/-- 30_encoding.md R94, R97 (D18): exactly the words outside the table are reserved, a step that meets one refuses it,
and a class `10` word of the table presented from outside is refused `InternalOnly`. -/
def Obligations.ReservedAndInternalWordsAreRefused : Prop :=
  (∀ (outside : Bool) (w : OpWord) (a : Operands),
    decode outside w a = .error .reservedOp ↔
      (0x07 ≤ w.toNat ∧ w.toNat ≤ 0x3F) ∨ (0x44 ≤ w.toNat ∧ w.toNat ≤ 0x7F) ∨ 0x85 ≤ w.toNat) ∧
  (∀ (s : State) (o : Origin) (w : OpWord) (a : Operands) (rest : List Input),
    s.inputs = .operation o w a :: rest → s.cfg.legal = true →
    (decode (originOutside o) w a = .error .reservedOp → step s = .refused .reservedOp) ∧
    (originOutside o = true → 0x80 ≤ w.toNat → w.toNat ≤ 0x84 → step s = .refused .internalOnly))

/-- 30_encoding.md R95, a few words written out; a sanity statement. -/
def Obligations.WrittenOutWordsDecode : Prop :=
  decodeTableWord 8 0b00000000 = some (.acq 0) ∧
  decodeTableWord 8 0b00000110 = some (.reqi 0 false) ∧
  decodeTableWord 8 0b01000010 = some .stick ∧
  decodeTableWord 8 0b10000001 = some (.setout true) ∧
  decodeTableWord 8 0b10000100 = some (.cleanup 0) ∧
  decodeTableWord 8 0b11000000 = none

/-- 00_scope.md R14, R15; 30_encoding.md R94; 60_exceptions.md R231: when the word presented next decodes to an
operation its context may run, the step is that operation on the state without the input taken and with the mark of a
request (`ACQ`, `BEGIN`, `REQ`, `REQI`). That the schedule and that mark stand in the state is the model's choice, logs
1 and 11. -/
def Obligations.StepRunsPresentedOperation : Prop :=
  ∀ (s : State) (o : Origin) (w : OpWord) (a : Operands) (rest : List Input) (i : Instr),
    s.inputs = .operation o w a :: rest → s.cfg.legal = true →
    decode (originOutside o) w a = .ok i → contextOk o i = true →
    step s = exec i { s with inputs := rest, bootClosed := s.bootClosed || isRequest i }

/-- 40_antenna.md R115; 60_exceptions.md R231: a command presented in interrupt context is refused `WrongContext`, and
so are `TERM` and `SCHED` inside a task operation and `CLEANUP` inside a handler. That an event word not presented by
its timer, and `SETOUT` inside a task operation, are refused `WrongContext` too is the model's choice, log 10. -/
def Obligations.WrongContextIsRefused : Prop :=
  ∀ (s : State) (o : Origin) (i : Instr) (rest : List Input),
    s.inputs = .operation o (encode i).1 (encode i).2 :: rest → s.cfg.legal = true →
    (opClassOf i = .task → o = .timer ∨ o = .insideHandler → step s = .refused .wrongContext) ∧
    (i = .term ∨ (∃ fn tx, i = .sched fn tx) → o = .insideTask → step s = .refused .wrongContext) ∧
    ((∃ tx, i = .cleanup tx) → o = .insideHandler → step s = .refused .wrongContext) ∧
    (opClassOf i = .event → o ≠ .timer → step s = .refused .wrongContext) ∧
    ((∃ l, i = .setout l) → o = .insideTask → step s = .refused .wrongContext)

/-- 00_scope.md R9, R12; 60_exceptions.md R240: with `ASK_TICKS_ONE <= ASK_TICKS_ZERO` or `CQ_DEPTH = 0` every
presented word is refused `BadConfig` (that it is refused at each step is the model's choice, log 12). -/
def Obligations.IllegalConfigurationIsRefused : Prop :=
  ∀ (s : State) (o : Origin) (w : OpWord) (a : Operands) (rest : List Input),
    s.inputs = .operation o w a :: rest →
    s.cfg.askTicksOne ≤ s.cfg.askTicksZero ∨ s.cfg.cqDepth = 0 → step s = .refused .badConfig

/-- 70_reset_and_hazards.md R252 to R254; 93_implementation_defined.md U6 (D16): boot software sets configuration, hook
slots and signal table once, before the first request; every request closes that, and no step opens it again or changes
them afterwards. How boot reaches the engine, which operations are requests, and the refusal of a second boot are the
model's choice, log 11. -/
def Obligations.BootSetsConfigurationBeforeRequests : Prop :=
  (∀ (s : State) (b : Boot) (rest : List Input), s.inputs = .boot b :: rest →
    (b.cfg.legal = true → s.bootClosed = false → s.ant.busy = false → s.gen = .invalid → s.tmr.baseOn = false →
      s.tmr.fixedOn = false → s.cq = [] → s.log = [] →
      step s = .next { s with
        cfg := b.cfg, signals := b.signals, reply := .nothing, inputs := rest, bootClosed := true,
        ant := { s.ant with hookBegin := b.hookBegin, hookEnd := b.hookEnd } }) ∧
    (b.cfg.legal = true → s.bootClosed = false → Inv s → ∃ t, step s = .next t) ∧
    (b.cfg.legal = false ∨ s.bootClosed = true ∨ s.log ≠ [] ∨ s.ant.busy = true → step s = .refused .badConfig)) ∧
  (∀ (s t : State) (o : Origin) (i : Instr) (rest : List Input),
    s.inputs = .operation o (encode i).1 (encode i).2 :: rest →
    (∃ tx, i = .acq tx) ∨ (∃ tx hw, i = .begin tx hw) ∨ (∃ tx hw, i = .req tx hw) ∨ (∃ n hw, i = .reqi n hw) →
    step s = .next t → t.bootClosed = true) ∧
  (∀ s t : State, step s = .next t → s.bootClosed = true →
    t.bootClosed = true ∧ t.cfg = s.cfg ∧ t.signals = s.signals ∧
    t.ant.hookBegin = s.ant.hookBegin ∧ t.ant.hookEnd = s.ant.hookEnd)

/-- 20_memory.md R64, R78; 70_reset_and_hazards.md R258: a change of a borrowed descriptor is refused
`DescriptorMutated`. That the caller may change any other descriptor between steps is the model's choice, log 20. -/
def Obligations.BorrowedDescriptorCannotChange : Prop :=
  ∀ (s : State) (tx : TxRef) (d : Option Descriptor) (rest : List Input), s.inputs = .descriptor tx d :: rest →
    (s.ant.active = some tx ∨ s.gen.tx = some tx → readDescriptor s tx ≠ d → step s = .refused .descriptorMutated) ∧
    (s.ant.active ≠ some tx → s.gen.tx ≠ some tx → ∃ t, step s = .next t ∧
      t = { s with store := t.store, reply := .nothing, inputs := rest } ∧
      readDescriptor t tx = d ∧ ∀ a, a ≠ tx → readDescriptor t a = readDescriptor s a)

/-! ### The antenna -/

/-- 40_antenna.md R110; 10_state.md R24: `ACQ` admits iff the antenna is free. -/
def Obligations.AcquireAdmitsOnlyAFreeAntenna : Prop :=
  ∀ (s : State) (tx : TxRef),
    (s.ant.busy = false → exec (.acq tx) s = .next { s with
      ant := { s.ant with busy := true, active := some tx }
      log := s.log ++ (if s.ant.hookBegin = .filled then [.hookBegin tx] else [])
      reply := .admitted }) ∧
    (s.ant.busy = true → exec (.acq tx) s = .next { s with reply := .rejectedBusy })

/-- 40_antenna.md R111: `REL` frees an idle antenna, does nothing to a free one, and is refused while a generator or a
timer runs (the refusal is the spec's own decision D24). -/
def Obligations.ReleaseFreesAnIdleAntenna : Prop :=
  ∀ s : State,
    (s.ant.busy = false → exec .rel s = .next { s with reply := .nothing }) ∧
    (s.ant.busy = true → s.gen = .invalid → s.tmr.baseOn = false → s.tmr.fixedOn = false →
      exec .rel s = .next { s with
        ant := { s.ant with busy := false, active := none }
        log := s.log ++ (if s.ant.hookEnd = .filled then [.hookEnd] else [])
        reply := .nothing }) ∧
    (s.ant.busy = true → s.gen ≠ .invalid ∨ s.tmr.baseOn = true ∨ s.tmr.fixedOn = true →
      exec .rel s = .refused .releaseInFlight)

/-- 40_antenna.md R112: `BSY` returns `ANT.busy` and writes nothing. -/
def Obligations.BusyQueryReturnsTheBusyBit : Prop :=
  ∀ s : State, exec .bsy s = .next { s with reply := .bit s.ant.busy }

/-- 40_antenna.md R117: no operation replaces the active transmission while the antenna stays busy, a second `ACQ` is
never admitted, and a release of a free antenna is a no-op. -/
def Obligations.NoSecondTransmissionIsAdmitted : Prop :=
  (∀ (s : State) (tx : TxRef), s.ant.busy = true → exec (.acq tx) s = .next { s with reply := .rejectedBusy }) ∧
  (∀ (i : Instr) (s t : State), s.ant.busy = true → exec i s = .next t →
    t.ant.busy = false ∨ t.ant.active = s.ant.active) ∧
  (∀ s : State, s.ant.busy = false → exec .rel s = .next { s with reply := .nothing })

/-- 40_antenna.md R113, R114 with 41_generator_interface.md R131, R132 (D15, D3, D4): an accepted `REQ`, and an accepted
`REQI` of an index the signal table knows. -/
def Obligations.RequestAcceptedLoadsTheGenerator : Prop :=
  ∀ (s : State) (tx : TxRef) (i : Instr),
    i = .req tx true ∨ (∃ n, i = .reqi n true ∧ lookupSignal s.signals n = some tx) →
    s.ant.busy = false → s.gen = .invalid → s.tmr.baseOn = false → s.tmr.fixedOn = false →
    (∀ name q, readDescriptor s tx = some ⟨name, .pulse q⟩ → q.wellFormed = true →
      fits s.cfg (s.cfg.syncCycles + s.cfg.waitCycles) = true →
      exec i s = .next { s with
        ant := { s.ant with busy := true, active := some tx }
        gen := .pulse tx { c := 0, bitIdx := 0, oscRunning := false, oscBudget := 0, oscLevel := false,
                           nextRepStart := s.cfg.syncCycles + s.cfg.waitCycles, repsSent := 0, terminated := false }
        tmr := { baseOn := true, baseLevel := false, fixedOn := false }
        log := s.log ++ (if s.ant.hookBegin = .filled then [.hookBegin tx] else []) ++ [.notify (.processing tx)]
        reply := .accepted }) ∧
    (∀ name q, readDescriptor s tx = some ⟨name, .fixed q⟩ → q.wellFormed = true →
      exec i s = .next { s with
        ant := { s.ant with busy := true, active := some tx }
        gen := .fixed tx { t := 0, bitIdx := 0, repIdx := 0, nextRepStart := 0, terminated := false }
        tmr := { s.tmr with fixedOn := true }
        log := s.log ++ (if s.ant.hookBegin = .filled then [.hookBegin tx] else []) ++ [.notify (.processing tx)]
        reply := .accepted })

/-- 40_antenna.md R113, R116; 41_generator_interface.md R133 (D15): a `REQ` turned away by a busy antenna changes only
the log; one whose set-up fails leaves the antenna free; one whose descriptor is ill-formed is refused. That an absent
descriptor is refused like an ill-formed one is the model's choice, log 7. -/
def Obligations.RequestBusyFaultAndBadDescriptor : Prop :=
  ∀ (s : State) (tx : TxRef) (hw : Bool),
    (s.ant.busy = true → exec (.req tx hw) s = .next { s with
      log := s.log ++ [.notify (.busy tx)], reply := .rejectedBusy }) ∧
    (s.ant.busy = false → s.gen = .invalid → s.tmr.baseOn = false → s.tmr.fixedOn = false →
      (∀ d, readDescriptor s tx = some d → d.wellFormed = true → exec (.req tx false) s = .next { s with
        ant := { s.ant with busy := false, active := none }
        log := s.log ++ (if s.ant.hookBegin = .filled then [.hookBegin tx] else []) ++
          (if s.ant.hookEnd = .filled then [.hookEnd] else [])
        reply := .failedHardwareFault }) ∧
      ((∀ d, readDescriptor s tx = some d → d.wellFormed = false) →
        exec (.req tx hw) s = .refused .badDescriptor))

/-- 30_encoding.md R102; 40_antenna.md R113 (D15, D27): `REQ` is `ACQ`, then `BEGIN`, then on a fault `REL`, with its
notifications. -/
def Obligations.RequestIsAcquireBeginRelease : Prop :=
  ∀ (s a b : State) (tx : TxRef) (hw : Bool), exec (.acq tx) s = .next a →
    (a.reply = .rejectedBusy → exec (.req tx hw) s = .next { a with log := a.log ++ [.notify (.busy tx)] }) ∧
    (a.reply = .admitted → exec (.begin tx hw) a = .next b → b.reply = .ok →
      exec (.req tx hw) s = .next { b with log := b.log ++ [.notify (.processing tx)], reply := .accepted }) ∧
    (a.reply = .admitted → exec (.begin tx hw) a = .next b → b.reply = .errHardwareFault →
      ∃ r, exec .rel b = .next r ∧ exec (.req tx hw) s = .next { r with reply := .failedHardwareFault }) ∧
    (∀ r, a.reply = .admitted → exec (.begin tx hw) a = .refused r → exec (.req tx hw) s = .refused r)

/-- 40_antenna.md R114 (D31): an unknown index is reported and changes nothing but the log, even while busy; a known
one is the `REQ` of its descriptor. -/
def Obligations.RequestByIndexLooksUpFirst : Prop :=
  ∀ (s : State) (index : Nat) (hw : Bool),
    (lookupSignal s.signals index = none → exec (.reqi index hw) s = .next { s with
      log := s.log ++ [.notify (.unknownSignal index)], reply := .unknownSignal }) ∧
    (∀ tx, lookupSignal s.signals index = some tx → exec (.reqi index hw) s = exec (.req tx hw) s)

/-! ### The generator interface -/

/-- 41_generator_interface.md R130, R131, R132 (D3, D4): a successful `BEGIN`. -/
def Obligations.BeginLoadsTheGenerator : Prop :=
  ∀ (s : State) (tx : TxRef), s.ant.busy = true → s.ant.active = some tx →
    s.gen = .invalid → s.tmr.baseOn = false → s.tmr.fixedOn = false →
    (∀ name q, readDescriptor s tx = some ⟨name, .pulse q⟩ → q.wellFormed = true →
      fits s.cfg (s.cfg.syncCycles + s.cfg.waitCycles) = true →
      exec (.begin tx true) s = .next { s with
        gen := .pulse tx { c := 0, bitIdx := 0, oscRunning := false, oscBudget := 0, oscLevel := false,
                           nextRepStart := s.cfg.syncCycles + s.cfg.waitCycles, repsSent := 0, terminated := false }
        tmr := { baseOn := true, baseLevel := false, fixedOn := false }
        reply := .ok }) ∧
    (∀ name q, readDescriptor s tx = some ⟨name, .fixed q⟩ → q.wellFormed = true →
      exec (.begin tx true) s = .next { s with
        gen := .fixed tx { t := 0, bitIdx := 0, repIdx := 0, nextRepStart := 0, terminated := false }
        tmr := { s.tmr with fixedOn := true }
        reply := .ok })

/-- 41_generator_interface.md R130, R133 (D6, D20, D21, D24): the refusals of `BEGIN` in their order, and a failed
set-up, which writes nothing. That an absent descriptor is refused like an ill-formed one is the model's choice,
log 7. -/
def Obligations.BeginRefusalsAndHardwareFault : Prop :=
  ∀ (s : State) (tx : TxRef) (hw : Bool),
    (s.ant.busy = false ∨ s.ant.active ≠ some tx → exec (.begin tx hw) s = .refused .notAdmitted) ∧
    (s.ant.busy = true → s.ant.active = some tx →
      (s.gen ≠ .invalid ∨ s.tmr.baseOn = true ∨ s.tmr.fixedOn = true →
        exec (.begin tx hw) s = .refused .alreadyBegun) ∧
      (s.gen = .invalid → s.tmr.baseOn = false → s.tmr.fixedOn = false →
        ((∀ d, readDescriptor s tx = some d → d.wellFormed = false) →
          exec (.begin tx hw) s = .refused .badDescriptor) ∧
        (∀ d, readDescriptor s tx = some d → d.wellFormed = true →
          exec (.begin tx false) s = .next { s with reply := .errHardwareFault })))

/-- 41_generator_interface.md R134: `SETOUT l` drives the line to `l` and writes nothing else. -/
def Obligations.SetOutputDrivesTheLine : Prop :=
  ∀ (s : State) (l : Level), exec (.setout l) s = .next { s with out := l, reply := .nothing }

/-! ### The pulse-code generator -/

/-- 42_pulse_code.md R151 (in the stage order of R150): the SYNC stage raises the line and writes no other register
(`TMR.base_level` is `BRISE`'s own); with the sub-carrier stopped, any number of its ticks then does nothing, and the
fall of the cycle drives the line low. -/
def Obligations.RiseInSyncStageHoldsHigh : Prop :=
  ∀ (s : State) (tx : TxRef) (p : PulseRegs), s.gen = .pulse tx p → s.tmr.baseOn = true → s.tmr.baseLevel = false →
    p.c < s.cfg.syncCycles →
    exec .brise s = .next { s with out := true, tmr := { s.tmr with baseLevel := true }, reply := .nothing } ∧
    (p.oscRunning = false → ∀ n : Nat,
      runOps (.brise :: List.replicate n .stick) s = exec .brise s ∧
      (fits s.cfg (p.c + 1) = true →
        ∃ t, runOps (.brise :: (List.replicate n .stick ++ [.bfall])) s = .next t ∧ t.out = false))

/-- 42_pulse_code.md R150, R152: the WAIT stage. -/
def Obligations.RiseInWaitStageHoldsLow : Prop :=
  ∀ (s : State) (tx : TxRef) (p : PulseRegs), s.gen = .pulse tx p → s.tmr.baseOn = true → s.tmr.baseLevel = false →
    s.cfg.syncCycles ≤ p.c → p.c < p.nextRepStart →
    exec .brise s = .next { s with out := false, tmr := { s.tmr with baseLevel := true }, reply := .nothing }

» Problem
Each line that holds the string "filled" counts once. Give the total for the listing and nothing else.

» Completed task
6